I realized on that trip, that the reason he fit so easily into my family is because thats what’s important to him. Watching him call his grandfather “council” (like my Grandfather called my mother) or tease his sister, wrestle with his little cousins, and offer to clean up his grandparents yard, I realized this man is the partner who will get the relationship I have with my family. More so than some because he knows how I feel being seperated from some of my family be state lines. He misses his little family all year round and seems so at ease around them, people who have known him for years in Arizona would barely recognize him.
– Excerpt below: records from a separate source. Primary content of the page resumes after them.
-- ==== Sys2Proof/Machine/Logic.lean ====
section
/-! DEFINITION. Logic cells: operands, the instruction set, timers, counters and edges, scans, the key's effect on logic, code checks and charges, commands, and the key switch (R212 to R241). -/

namespace Sys2Proof.Machine

/-! Instruction words (R218). -/
/-- OP. -/
def wOp (w : Word) : Nat := bitsOf w.toNat 31 26
/-- NEG. -/
def wNeg (w : Word) : Bool := bitOf w.toNat 25
/-- FLT. -/
def wFlt (w : Word) : Bool := bitOf w.toNat 24
/-- AREA. -/
def wArea (w : Word) : Nat := bitsOf w.toNat 23 20
/-- BIT. -/
def wBit (w : Word) : Nat := bitsOf w.toNat 19 16
/-- INDEX. -/
def wIdx (w : Word) : Nat := bitsOf w.toNat 15 0
/-- TARGET. -/
def wTarget (w : Word) : Nat := bitsOf w.toNat 17 0

/-! Objects (R223 to R226). -/

/-- The value of an INT32 as FLOAT32. -/
def wordToF32 (w : Word) : F32 := F32.ofInt w.toInt

/-- The state of an object after a cold start (R234). -/
def coldObj (d : ObjDef) : ObjState :=
  match d.kind with
  | .ton | .tof | .tp => .timer { pt := d.p0.toNat }
  | .ctu | .ctd | .ctud => .counter { cv := d.p1, pv := d.p0 }
  | .rising | .falling | .both => .edge {}

/-- The state of an object by index. -/
def LogicState.obj (q : LogicState) (x : LogicSec) (i : Nat) : ObjState :=
  match q.objs.look i with
  | some o => o
  | none => match x.objects[i]? with | some d => coldObj d | none => .edge {}

/-- The state with an object replaced. -/
def LogicState.setObj (q : LogicState) (i : Nat) (o : ObjState) : LogicState := { q with objs := q.objs.put i o }

/-- MS_BASE of an object. -/
def LogicSec.ms (x : LogicSec) (i : Nat) : Bool := match x.objects[i]? with | some d => d.msBase | none => false
/-- The kind of an object. -/
def LogicSec.kind (x : LogicSec) (i : Nat) : ObjKind := match x.objects[i]? with | some d => d.kind | none => .both

/-- PT_US (R223). -/
def ptUs (ms : Bool) (t : TimerSt) : Nat := if ms then t.pt * 1000 else t.pt
/-- ET_US at a scan time (R223). -/
def etUs (t : TimerSt) (ts : Nat) : Nat := (((ts : Int) - t.start + 500) / 1000).toNat
/-- The elapsed time a word read returns (R223, R232). -/
def etWord (ms : Bool) (t : TimerSt) (ts : Nat) : Word :=
  let us := match t.kept with
    | some k => min k (ptUs ms t)
    | none => if t.running then min (etUs t ts) (ptUs ms t) else if t.done then ptUs ms t else 0
  satInt32 ((if ms then us / 1000 else us : Nat) : Int)

/-- A timer with the PT that a splice gave its record (R235). -/
def TimerSt.takePt (t : TimerSt) : TimerSt := match t.newPt with | some p => { t with pt := p, newPt := none } | none => t

/-- TMR on a timer, which takes a new PT first: the first row of R224 whose kind and condition hold (R224, R235). -/
def tmrStep (kind : ObjKind) (ms : Bool) (t : TimerSt) (inp : Bool) (ts : Nat) : TimerSt :=
  let t := t.takePt
  let pt := ptUs ms t
  let due := t.running && decide (pt ≤ etUs t ts)
  let start (q : Bool) : TimerSt := { t with start := ts, running := true, done := false, q := q }
  let r : TimerSt := match kind with
    | .ton =>
      if !inp then { t with running := false, q := false, done := false }
      else if !t.inPrev then start (decide (pt = 0))
      else if due then { t with q := true, running := false, done := true } else t
    | .tof =>
      if inp then { t with running := false, q := true, done := false }
      else if t.inPrev then start (decide (0 < pt))
      else if due then { t with q := false, running := false, done := true } else t
    | _ =>
      if inp && !t.inPrev && !t.running then start (decide (0 < pt))
      else if due then { t with q := false, running := false, done := true }
      else if !inp && !t.running then { t with done := false } else t
  { r with inPrev := inp, kept := none }

/-- Q of a counter: output 0, or QD (R225). -/
def cntQ (kind : ObjKind) (c : CounterSt) (qd : Bool) : Bool :=
  if qd || decide (kind = .ctd) then decide (c.cv.toInt ≤ 0) else decide (c.pv.toInt ≤ c.cv.toInt)

/-- CNT on a counter, with whether a step met a limit (R225). -/
def cntStep (kind : ObjKind) (c : CounterSt) (cu cd : Bool) : CounterSt × Bool :=
  let up := cu && !c.cu && decide (kind ≠ .ctd)
  let dn := cd && !c.cd && decide (kind ≠ .ctu)
  let v := c.cv.toInt + (if up && !dn then 1 else if dn && !up then -1 else 0)
  ({ c with cv := satInt32 v, cu := cu, cd := cd }, decide (2147483647 < v) || decide (v < -2147483648))

/-- EDG on an edge object: the new state and ACC (R226). -/
def edgStep (kind : ObjKind) (e : EdgeSt) (a : Bool) : EdgeSt × Bool :=
  ({ prev := a, first := false },
   if e.first then false
   else match kind with
     | .rising => a && !e.prev
     | .falling => e.prev && !a
     | _ => xor a e.prev)

/-! Operands (R219, R222). -/

/-- A task's state. -/
def LogicState.task (q : LogicState) (x : LogicSec) (t : Nat) : TaskState :=
  match q.tasks.look t with
  | some s => s
  | none => { enabled := match x.tasks[t]? with | some d => decide (d.start = 0) | none => true }

/-- The state with a task changed. -/
def LogicState.onTask (q : LogicState) (x : LogicSec) (t : Nat) (f : TaskState → TaskState) : LogicState :=
  { q with tasks := q.tasks.put t (f (q.task x t)) }

/-- The state with the scan context changed. -/
def LogicState.onScan (q : LogicState) (f : Scan → Scan) : LogicState := { q with scan := f q.scan }

/-- Word INDEX of area W; unlisted words hold their cold-start value (R234). -/
def LogicState.word (q : LogicState) (x : LogicSec) (i : Nat) : Word :=
  match q.words.look i with
  | some w => w
  | none => match x.wInit.find? (fun e => decide (e.1 = i)) with | some e => e.2 | none => 0

/-- The 32 markers of a group. -/
def LogicState.marks (q : LogicState) (g : Nat) : Word := q.markers.at' g 0

/-- A word with one bit replaced. -/
def withBit (w : Word) (i : Nat) (b : Bool) : Word := BitVec.ofNat 32 (setBits w.toNat i i (b2n b))

/-- The bit operand, before NEG (R219, R222). -/
def LogicState.bitRead (q : LogicState) (x : LogicSec) (w : Word) : Bool :=
  let i := wIdx w
  match wArea w with
  | 0 => (match q.scan.img[i]? with | some e => bitOf e.value.toNat 0 | none => false)
  | 1 => bitOf (q.marks (i / 32)).toNat (i % 32)
  | 2 => bitOf (q.word x i).toNat (wBit w)
  | 3 => (match q.obj x i with | .timer t => t.q | _ => false)
  | 4 => (match q.obj x i with | .counter c => cntQ (x.kind i) c (decide (wBit w = 1)) | _ => false)
  | 5 => (match q.scan.img[i]? with | some e => e.usable | none => false)
  | 6 => bitOf q.scan.sBits i
  | _ => false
I was incredibly apprehensive about the trip because of my difficulty meeting new people, because his family is so devoutly Christian, and so hard line Republican. I am my politics and my liberalism is as natural to me as breathing. I was delighted to find that this family is friendly and loving and easygoing…and if I steer clear of the political conversations I’m home free!

More than anything I focused on the fact that I had finally found the mental clarity and stability, happiness and stillness that I had been looking for. I thought about the fact that even though we have lost the matriarchs of our families my huge crazy patwork families have managed to hold each other together and love each other all the more. I thought a long time about my darling friends, who love me even if I am crazy and difficult and flaky sometimes. I gave thanks for the fact that one of those darling friends, who has stood by me through ups and downs the last 6 years, waiting patiently for me to realize how perfect we are for one another, understands my craziness and my dedication to my family, my struggle to adapt to new situations and to make the best of stressful ones, that he is forever curious, because it’s his best trait.

I was most thankful this past Thanksgiving for the realization that being myself is easier than I ever thought it could be. Easier even than breaching the Republican stronghold (which turned out to be totally simple, so much for them being all big on security).